Tetrachloroethylene has been classified as "Group 2A: Probably Carcinogenic" by the International Agency for Research on Cancer due to sufficient evidence in experimental animals and limited evidence in humans for non-Hodgkin lymphoma, urinary bladder cancers, and cancers of the esophagus and cervix. In the United States, the EPA considers tetrachloroethylene as "likely to be carcinogenic to humans by all routes of exposure" based on suggestive evidence from human epidemiology, and certain evidence from animal toxicology studies, while the US National Toxicology Program considers tetrachloroethylene as "reasonably anticipated to be a human carcinogen."
Assessing the IARC report, a 2023 review concurred that tetrachloroethylene is "definitively carcinogenic to humans, linking exposure to increased cancer risks", with "substantial human evidence demonstrating a positive association between TCE exposure and kidney cancer, as well as an increased risk of non-Hodgkin lymphoma, cervical cancer, and liver cancer."

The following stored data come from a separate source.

-- ==== Sys2Proof/Certificates/Slice0/Obligations.lean ====
section
/-! DEFINITION. The statements for the provers, chapter by chapter of the spec. -/

open Sys2Proof Sys2Proof.Machine

/-! ### Scalars (03_scalar) -/

/-- R70, R71, R74, R61, R76: the value that each three-register, immediate and two-register form writes to d, where no write to its scalars is
pending (R83). The products of MULH and MULHU are exact integers, of which the high 64 bits are taken; an immediate is the sign-extended value
of its field. -/
def Obligations.ScalarFormsWriteTheirResult : Prop :=
  (∀ (s : State) (d a b : SReg), s.core.ready [d, a, b] = true →
     exec (.add d a b) s = .next (s.result d (s.S a + s.S b)) ∧
     exec (.sub d a b) s = .next (s.result d (s.S a - s.S b)) ∧
     exec (.and d a b) s = .next (s.result d (s.S a &&& s.S b)) ∧
     exec (.or d a b) s = .next (s.result d (s.S a ||| s.S b)) ∧
     exec (.xor d a b) s = .next (s.result d (s.S a ^^^ s.S b)) ∧
     exec (.shl d a b) s = .next (s.result d (s.S a <<< ((s.S b).extractLsb' 0 6).toNat)) ∧
     exec (.shr d a b) s = .next (s.result d (s.S a >>> ((s.S b).extractLsb' 0 6).toNat)) ∧
     exec (.sha d a b) s = .next (s.result d ((s.S a).sshiftRight ((s.S b).extractLsb' 0 6).toNat)) ∧
     exec (.mul d a b) s = .next (s.result d (BitVec.ofInt 64 ((s.S a).toInt * (s.S b).toInt))) ∧
     exec (.mulh d a b) s = .next (s.result d (BitVec.ofInt 64 ((s.S a).toInt * (s.S b).toInt / 2 ^ 64))) ∧
     exec (.mulhu d a b) s = .next (s.result d (BitVec.ofNat 64 ((s.S a).toNat * (s.S b).toNat / 2 ^ 64))) ∧
     exec (.seq d a b) s = .next (s.result d (if s.S a = s.S b then 1 else 0)) ∧
     exec (.slt d a b) s = .next (s.result d (if (s.S a).toInt < (s.S b).toInt then 1 else 0)) ∧
     exec (.sltu d a b) s = .next (s.result d (if (s.S a).toNat < (s.S b).toNat then 1 else 0)) ∧
     exec (.sel d a b) s = .next (s.result d (if s.S d ≠ 0 then s.S a else s.S b)) ∧
     exec (.min d a b) s = .next (s.result d (if (s.S a).toInt < (s.S b).toInt then s.S a else s.S b)) ∧
     exec (.max d a b) s = .next (s.result d (if (s.S a).toInt < (s.S b).toInt then s.S b else s.S a)) ∧
     exec (.minu d a b) s = .next (s.result d (if (s.S a).toNat < (s.S b).toNat then s.S a else s.S b)) ∧
     exec (.maxu d a b) s = .next (s.result d (if (s.S a).toNat < (s.S b).toNat then s.S b else s.S a)) ∧
     exec (.addw d a b) s = .next (s.result d (((s.S a + s.S b).truncate 32).signExtend 64)) ∧
     exec (.subw d a b) s = .next (s.result d (((s.S a - s.S b).truncate 32).signExtend 64)) ∧
     exec (.mulw d a b) s = .next (s.result d (((s.S a * s.S b).truncate 32).signExtend 64))) ∧
  (∀ (s : State) (d a : SReg) (imm : Int) (n : Fin 64), s.core.ready [d, a] = true →
     exec (.addi d a imm) s = .next (s.result d (s.S a + BitVec.ofInt 64 imm)) ∧
     exec (.li d imm) s = .next (s.result d (BitVec.ofInt 64 imm)) ∧
     exec (.andi d a imm) s = .next (s.result d (s.S a &&& BitVec.ofInt 64 imm)) ∧
     exec (.shli d a n) s = .next (s.result d (s.S a <<< n.val)) ∧
     exec (.shri d a n) s = .next (s.result d (s.S a >>> n.val)) ∧
     exec (.shai d a n) s = .next (s.result d ((s.S a).sshiftRight n.val)) ∧
     exec (.mov d a) s = .next (s.result d (s.S a)) ∧
     exec (.brev d a) s = .next (s.result d (s.S a).reverse) ∧
     exec (.sextB d a) s = .next (s.result d (((s.S a).truncate 8).signExtend 64)) ∧
     exec (.sextH d a) s = .next (s.result d (((s.S a).truncate 16).signExtend 64)) ∧
     exec (.sextW d a) s = .next (s.result d (((s.S a).truncate 32).signExtend 64)) ∧
     exec (.zextW d a) s = .next (s.result d (((s.S a).truncate 32).zeroExtend 64)))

The carcinogenic potential of tetrachloroethylene remains under-studied with only limited evidence in humans, although there is sufficient proof in experimental animals that tetrachloroethylene is carcinogenic. Its high lipophilicity indicates that several organ systems, including the brain, kidneys, and liver, could be affected in tetrachloroethylene toxicity and carcinogenicity.

Testing for exposure

Tetrachloroethylene exposure can be evaluated by a breath test, analogous to breath-alcohol measurements. Also, for acute exposures, tetrachloroethylene in expired air can be measured. Tetrachloroethylene can be detected in the breath for weeks following a heavy exposure. Tetrachloroethylene and its metabolite trichloroacetic acid, can be detected in the blood.
In the European Union, the Scientific Committee on Occupational Exposure Limits recommends for tetrachloroethylene an occupational exposure limit of 20 ppm and a short-term exposure limit of 40 ppm.